EXERCISE AIM:
Will you quote all of the entries, word for word?

MATERIAL SHOWN:
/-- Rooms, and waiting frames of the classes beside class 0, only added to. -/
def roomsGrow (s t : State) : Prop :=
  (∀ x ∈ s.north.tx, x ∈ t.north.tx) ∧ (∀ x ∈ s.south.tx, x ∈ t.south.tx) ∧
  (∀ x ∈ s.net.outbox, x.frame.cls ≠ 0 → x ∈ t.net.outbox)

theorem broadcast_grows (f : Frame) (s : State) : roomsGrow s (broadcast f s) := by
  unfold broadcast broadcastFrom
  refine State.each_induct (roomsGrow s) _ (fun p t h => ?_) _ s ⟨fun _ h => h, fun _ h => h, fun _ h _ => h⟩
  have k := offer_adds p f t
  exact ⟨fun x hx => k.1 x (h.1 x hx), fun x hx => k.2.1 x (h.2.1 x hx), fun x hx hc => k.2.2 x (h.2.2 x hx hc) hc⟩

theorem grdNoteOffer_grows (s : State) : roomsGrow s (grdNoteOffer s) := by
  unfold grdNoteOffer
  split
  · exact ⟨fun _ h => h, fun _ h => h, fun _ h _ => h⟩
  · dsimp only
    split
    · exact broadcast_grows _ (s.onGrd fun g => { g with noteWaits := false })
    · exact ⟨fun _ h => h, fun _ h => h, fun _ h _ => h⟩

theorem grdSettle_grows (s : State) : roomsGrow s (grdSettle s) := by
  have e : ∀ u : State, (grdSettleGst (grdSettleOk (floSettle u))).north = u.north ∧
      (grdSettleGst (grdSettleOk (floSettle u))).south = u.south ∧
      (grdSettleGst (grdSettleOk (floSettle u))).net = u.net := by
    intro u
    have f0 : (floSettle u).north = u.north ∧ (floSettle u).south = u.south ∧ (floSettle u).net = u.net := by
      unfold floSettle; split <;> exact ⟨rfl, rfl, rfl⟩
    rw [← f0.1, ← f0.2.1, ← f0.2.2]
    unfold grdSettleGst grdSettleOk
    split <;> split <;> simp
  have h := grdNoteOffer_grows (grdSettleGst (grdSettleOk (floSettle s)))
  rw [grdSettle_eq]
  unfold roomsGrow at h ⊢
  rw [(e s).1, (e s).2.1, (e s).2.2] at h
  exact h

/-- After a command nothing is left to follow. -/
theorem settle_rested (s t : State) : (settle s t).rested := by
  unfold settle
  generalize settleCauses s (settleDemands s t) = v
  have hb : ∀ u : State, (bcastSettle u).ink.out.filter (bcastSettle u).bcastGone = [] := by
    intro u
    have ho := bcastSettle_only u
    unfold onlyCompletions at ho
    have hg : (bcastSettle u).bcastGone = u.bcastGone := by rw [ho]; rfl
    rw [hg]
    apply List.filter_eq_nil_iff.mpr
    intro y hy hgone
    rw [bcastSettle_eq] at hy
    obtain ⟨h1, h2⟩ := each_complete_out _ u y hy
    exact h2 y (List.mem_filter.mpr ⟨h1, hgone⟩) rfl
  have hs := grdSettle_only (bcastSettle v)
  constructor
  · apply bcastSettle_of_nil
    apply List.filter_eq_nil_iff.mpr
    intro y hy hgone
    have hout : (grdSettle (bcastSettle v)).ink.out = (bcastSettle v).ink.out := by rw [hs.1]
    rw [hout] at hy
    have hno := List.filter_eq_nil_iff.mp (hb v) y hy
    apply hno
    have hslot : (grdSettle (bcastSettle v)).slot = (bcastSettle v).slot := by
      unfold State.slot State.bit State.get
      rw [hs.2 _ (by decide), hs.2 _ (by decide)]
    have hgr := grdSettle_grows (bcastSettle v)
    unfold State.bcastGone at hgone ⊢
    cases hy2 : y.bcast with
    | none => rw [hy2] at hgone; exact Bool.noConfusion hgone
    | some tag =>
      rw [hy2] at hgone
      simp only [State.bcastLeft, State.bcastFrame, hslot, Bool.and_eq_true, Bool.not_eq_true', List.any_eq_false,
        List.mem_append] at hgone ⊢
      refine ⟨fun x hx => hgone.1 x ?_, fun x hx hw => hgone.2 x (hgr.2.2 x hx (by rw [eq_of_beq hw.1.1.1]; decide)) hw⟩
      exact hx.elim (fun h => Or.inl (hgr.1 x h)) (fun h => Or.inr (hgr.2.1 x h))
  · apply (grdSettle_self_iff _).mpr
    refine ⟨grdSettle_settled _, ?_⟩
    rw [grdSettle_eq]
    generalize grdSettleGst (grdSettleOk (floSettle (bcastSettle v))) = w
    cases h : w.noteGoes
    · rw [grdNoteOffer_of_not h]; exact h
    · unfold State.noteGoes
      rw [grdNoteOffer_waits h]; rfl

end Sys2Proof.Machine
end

SOLUTION FOR THIS EXERCISE:
/-- Rooms, and waiting frames of the classes beside class 0, only added to. -/
def roomsGrow (s t : State) : Prop :=
  (∀ x ∈ s.north.tx, x ∈ t.north.tx) ∧ (∀ x ∈ s.south.tx, x ∈ t.south.tx) ∧
  (∀ x ∈ s.net.outbox, x.frame.cls ≠ 0 → x ∈ t.net.outbox)

theorem broadcast_grows (f : Frame) (s : State) : roomsGrow s (broadcast f s) := by
  unfold broadcast broadcastFrom
  refine State.each_induct (roomsGrow s) _ (fun p t h => ?_) _ s ⟨fun _ h => h, fun _ h => h, fun _ h _ => h⟩
  have k := offer_adds p f t
  exact ⟨fun x hx => k.1 x (h.1 x hx), fun x hx => k.2.1 x (h.2.1 x hx), fun x hx hc => k.2.2 x (h.2.2 x hx hc) hc⟩

theorem grdNoteOffer_grows (s : State) : roomsGrow s (grdNoteOffer s) := by
  unfold grdNoteOffer
  split
  · exact ⟨fun _ h => h, fun _ h => h, fun _ h _ => h⟩
  · dsimp only
    split
    · exact broadcast_grows _ (s.onGrd fun g => { g with noteWaits := false })
    · exact ⟨fun _ h => h, fun _ h => h, fun _ h _ => h⟩

theorem grdSettle_grows (s : State) : roomsGrow s (grdSettle s) := by
  have e : ∀ u : State, (grdSettleGst (grdSettleOk (floSettle u))).north = u.north ∧
      (grdSettleGst (grdSettleOk (floSettle u))).south = u.south ∧
      (grdSettleGst (grdSettleOk (floSettle u))).net = u.net := by
    intro u
    have f0 : (floSettle u).north = u.north ∧ (floSettle u).south = u.south ∧ (floSettle u).net = u.net := by
      unfold floSettle; split <;> exact ⟨rfl, rfl, rfl⟩
    rw [← f0.1, ← f0.2.1, ← f0.2.2]
    unfold grdSettleGst grdSettleOk
    split <;> split <;> simp
  have h := grdNoteOffer_grows (grdSettleGst (grdSettleOk (floSettle s)))
  rw [grdSettle_eq]
  unfold roomsGrow at h ⊢
  rw [(e s).1, (e s).2.1, (e s).2.2] at h
  exact h

/-- After a command nothing is left to follow. -/
theorem settle_rested (s t : State) : (settle s t).rested := by
  unfold settle
  generalize settleCauses s (settleDemands s t) = v
  have hb : ∀ u : State, (bcastSettle u).ink.out.filter (bcastSettle u).bcastGone = [] := by
    intro u
    have ho := bcastSettle_only u
    unfold onlyCompletions at ho
    have hg : (bcastSettle u).bcastGone = u.bcastGone := by rw [ho]; rfl
    rw [hg]
    apply List.filter_eq_nil_iff.mpr
    intro y hy hgone
    rw [bcastSettle_eq] at hy
    obtain ⟨h1, h2⟩ := each_complete_out _ u y hy
    exact h2 y (List.mem_filter.mpr ⟨h1, hgone⟩) rfl
  have hs := grdSettle_only (bcastSettle v)
  constructor
  · apply bcastSettle_of_nil
    apply List.filter_eq_nil_iff.mpr
    intro y hy hgone
    have hout : (grdSettle (bcastSettle v)).ink.out = (bcastSettle v).ink.out := by rw [hs.1]
    rw [hout] at hy
    have hno := List.filter_eq_nil_iff.mp (hb v) y hy
    apply hno
    have hslot : (grdSettle (bcastSettle v)).slot = (bcastSettle v).slot := by
      unfold State.slot State.bit State.get
      rw [hs.2 _ (by decide), hs.2 _ (by decide)]
    have hgr := grdSettle_grows (bcastSettle v)
    unfold State.bcastGone at hgone ⊢
    cases hy2 : y.bcast with
    | none => rw [hy2] at hgone; exact Bool.noConfusion hgone
    | some tag =>
      rw [hy2] at hgone
      simp only [State.bcastLeft, State.bcastFrame, hslot, Bool.and_eq_true, Bool.not_eq_true', List.any_eq_false,
        List.mem_append] at hgone ⊢
      refine ⟨fun x hx => hgone.1 x ?_, fun x hx hw => hgone.2 x (hgr.2.2 x hx (by rw [eq_of_beq hw.1.1.1]; decide)) hw⟩
      exact hx.elim (fun h => Or.inl (hgr.1 x h)) (fun h => Or.inr (hgr.2.1 x h))
  · apply (grdSettle_self_iff _).mpr
    refine ⟨grdSettle_settled _, ?_⟩
    rw [grdSettle_eq]
    generalize grdSettleGst (grdSettleOk (floSettle (bcastSettle v))) = w
    cases h : w.noteGoes
    · rw [grdNoteOffer_of_not h]; exact h
    · unfold State.noteGoes
      rw [grdNoteOffer_waits h]; rfl

end Sys2Proof.Machine
end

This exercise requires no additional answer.